20 November 2019
Federal Ministry for Digital and Economic Affairs, Vienna, Austria

Addressing Misinformation in Social Media: Perceptions of Artificial Intelligence Tools

The second Co-Inform project workshop was jointly organised by IIASA and the Austrian Federal Ministry for Digital and Economic Affairs. The goal of the workshop was to discuss the prototypes of artificial intelligence tools to detect and prevent misinformation, such as MisinfoMe, developed in the frame of the Co-Inform project. 

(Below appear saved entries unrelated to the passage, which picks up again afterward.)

/-- VRFMIN: R253. -/
def execVrfmin (d : SReg) (b : VReg) (mk : BitVec 4) (t : BitVec 2) (rm : BitVec 3) (s : State) : Out3 :=
  s.vreduceF d b mk t rm 0x7F800000 (fun _ => fp32.minmax false)

/-- VRFMAX: R253. -/
def execVrfmax (d : SReg) (b : VReg) (mk : BitVec 4) (t : BitVec 2) (rm : BitVec 3) (s : State) : Out3 :=
  s.vreduceF d b mk t rm 0xFF800000 (fun _ => fp32.minmax true)

/-- VRFSUMO: R253. -/
def execVrfsumo (d : SReg) (b : VReg) (c : SReg) (mk : BitVec 4) (t : BitVec 2) (rm : BitVec 3) (s : State) : Out3 :=
  s.vsumOrdered d b c mk t rm

/-! ### Major 0x26 -/

/-- VFTOI: R256. -/
def execVftoi (d : VReg) (b : VReg) (mk : BitVec 4) (sat : BitVec 1) (s : State) : Out3 :=
  s.vfromFp d b mk sat true

/-- VFTOIU: R256. -/
def execVftoiu (d : VReg) (b : VReg) (mk : BitVec 4) (sat : BitVec 1) (s : State) : Out3 :=
  s.vfromFp d b mk sat false

/-- VITOF: R256. -/
def execVitof (d : VReg) (b : VReg) (mk : BitVec 4) (s : State) : Out3 :=
  s.vtoFp d b mk true

/-- VUTOF: R256. -/
def execVutof (d : VReg) (b : VReg) (mk : BitVec 4) (s : State) : Out3 :=
  s.vtoFp d b mk false

/-- VCVT: R254, R255. -/
def execVcvt (d : VReg) (b : VReg) (p : BitVec 4) (r : VReg) (mk : BitVec 4) (fs : BitVec 4) (fd : BitVec 4) (rm : BitVec 3) (sat : BitVec 1) (s : State) : Out3 :=
  s.vconvert d b p.toNat r mk fs fd rm sat

/-! ### Major 0x27 -/

/-- VEXP2 in form M: R257. -/
def execVexp2 (d : VReg) (b : VReg) (mk : BitVec 4) (t : BitVec 2) (s : State) : Out3 :=
  s.vunF d b mk t 7 (fun F m a => exp2V m (F.decode a))

/-- VLOG2 in form M: R257. -/
def execVlog2 (d : VReg) (b : VReg) (mk : BitVec 4) (t : BitVec 2) (s : State) : Out3 :=
  s.vunF d b mk t 7 (fun F m a => log2V m (F.decode a))

/-- VRCP in form M: R257. -/
def execVrcp (d : VReg) (b : VReg) (mk : BitVec 4) (t : BitVec 2) (s : State) : Out3 :=
  s.vunF d b mk t 7 (fun F m a => rcpV m (F.decode a))

/-- VRSQRT in form M: R257. -/
def execVrsqrt (d : VReg) (b : VReg) (mk : BitVec 4) (t : BitVec 2) (s : State) : Out3 :=
  s.vunF d b mk t 7 (fun F m a => rsqrtV m (F.decode a))

/-- VTANH in form M: R257. -/
def execVtanh (d : VReg) (b : VReg) (mk : BitVec 4) (t : BitVec 2) (s : State) : Out3 :=
  s.vunF d b mk t 7 (fun _ _ => tanhB)

/-- VSIG in form M: R257. -/
def execVsig (d : VReg) (b : VReg) (mk : BitVec 4) (t : BitVec 2) (s : State) : Out3 :=
  s.vunF d b mk t 7 (fun _ _ => sigB)

/-- VEXP in form M: R257. -/
def execVexp (d : VReg) (b : VReg) (mk : BitVec 4) (t : BitVec 2) (s : State) : Out3 :=
  s.vunF d b mk t 7 (fun _ _ => expB)

/-- VEXP2 in form W: R257. -/
def execVexp2W (d : VReg) (b : VReg) (mk : BitVec 4) (t : BitVec 2) (rm : BitVec 3) (s : State) : Out3 :=
  s.vunF d b mk t rm (fun F m a => exp2V m (F.decode a))

/-- VLOG2 in form W: R257. -/
def execVlog2W (d : VReg) (b : VReg) (mk : BitVec 4) (t : BitVec 2) (rm : BitVec 3) (s : State) : Out3 :=
  s.vunF d b mk t rm (fun F m a => log2V m (F.decode a))

/-- VRCP in form W: R257. -/
def execVrcpW (d : VReg) (b : VReg) (mk : BitVec 4) (t : BitVec 2) (rm : BitVec 3) (s : State) : Out3 :=
  s.vunF d b mk t rm (fun F m a => rcpV m (F.decode a))

/-- VRSQRT in form W: R257. -/
def execVrsqrtW (d : VReg) (b : VReg) (mk : BitVec 4) (t : BitVec 2) (rm : BitVec 3) (s : State) : Out3 :=
  s.vunF d b mk t rm (fun F m a => rsqrtV m (F.decode a))

/-- VTANH in form W: R257. -/
def execVtanhW (d : VReg) (b : VReg) (mk : BitVec 4) (t : BitVec 2) (rm : BitVec 3) (s : State) : Out3 :=
  s.vunF d b mk t rm (fun _ _ => tanhB)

© Alexey Zatevakhin | Dreamstime.com

© Alexey Zatevakhin | Dreamstime.com

The feedback of stakeholders should help to develop this tool further as well as two other tools currently under development in the frame of the project - the browser plug-in to be used by citizens and the dashboard for fact-checking journalists and policymakers. The aim of the browser plug-in will be to provide users with misinformation ratings of social media posts and corrective information collected from several fact-checking sources. The tool crawls the Twitter timeline of a user, gives a label to tweet whether the tweet is blurry or not and explain the reason in case of the blurry tweet, and shows the tweet credibility score, based on the threshold of aforesaid MisinfoMe tool approach. The aim of the dashboard for fact-checking journalists and policymakers will be to detect, track and predict the spread and evolution of misinformation on the web.  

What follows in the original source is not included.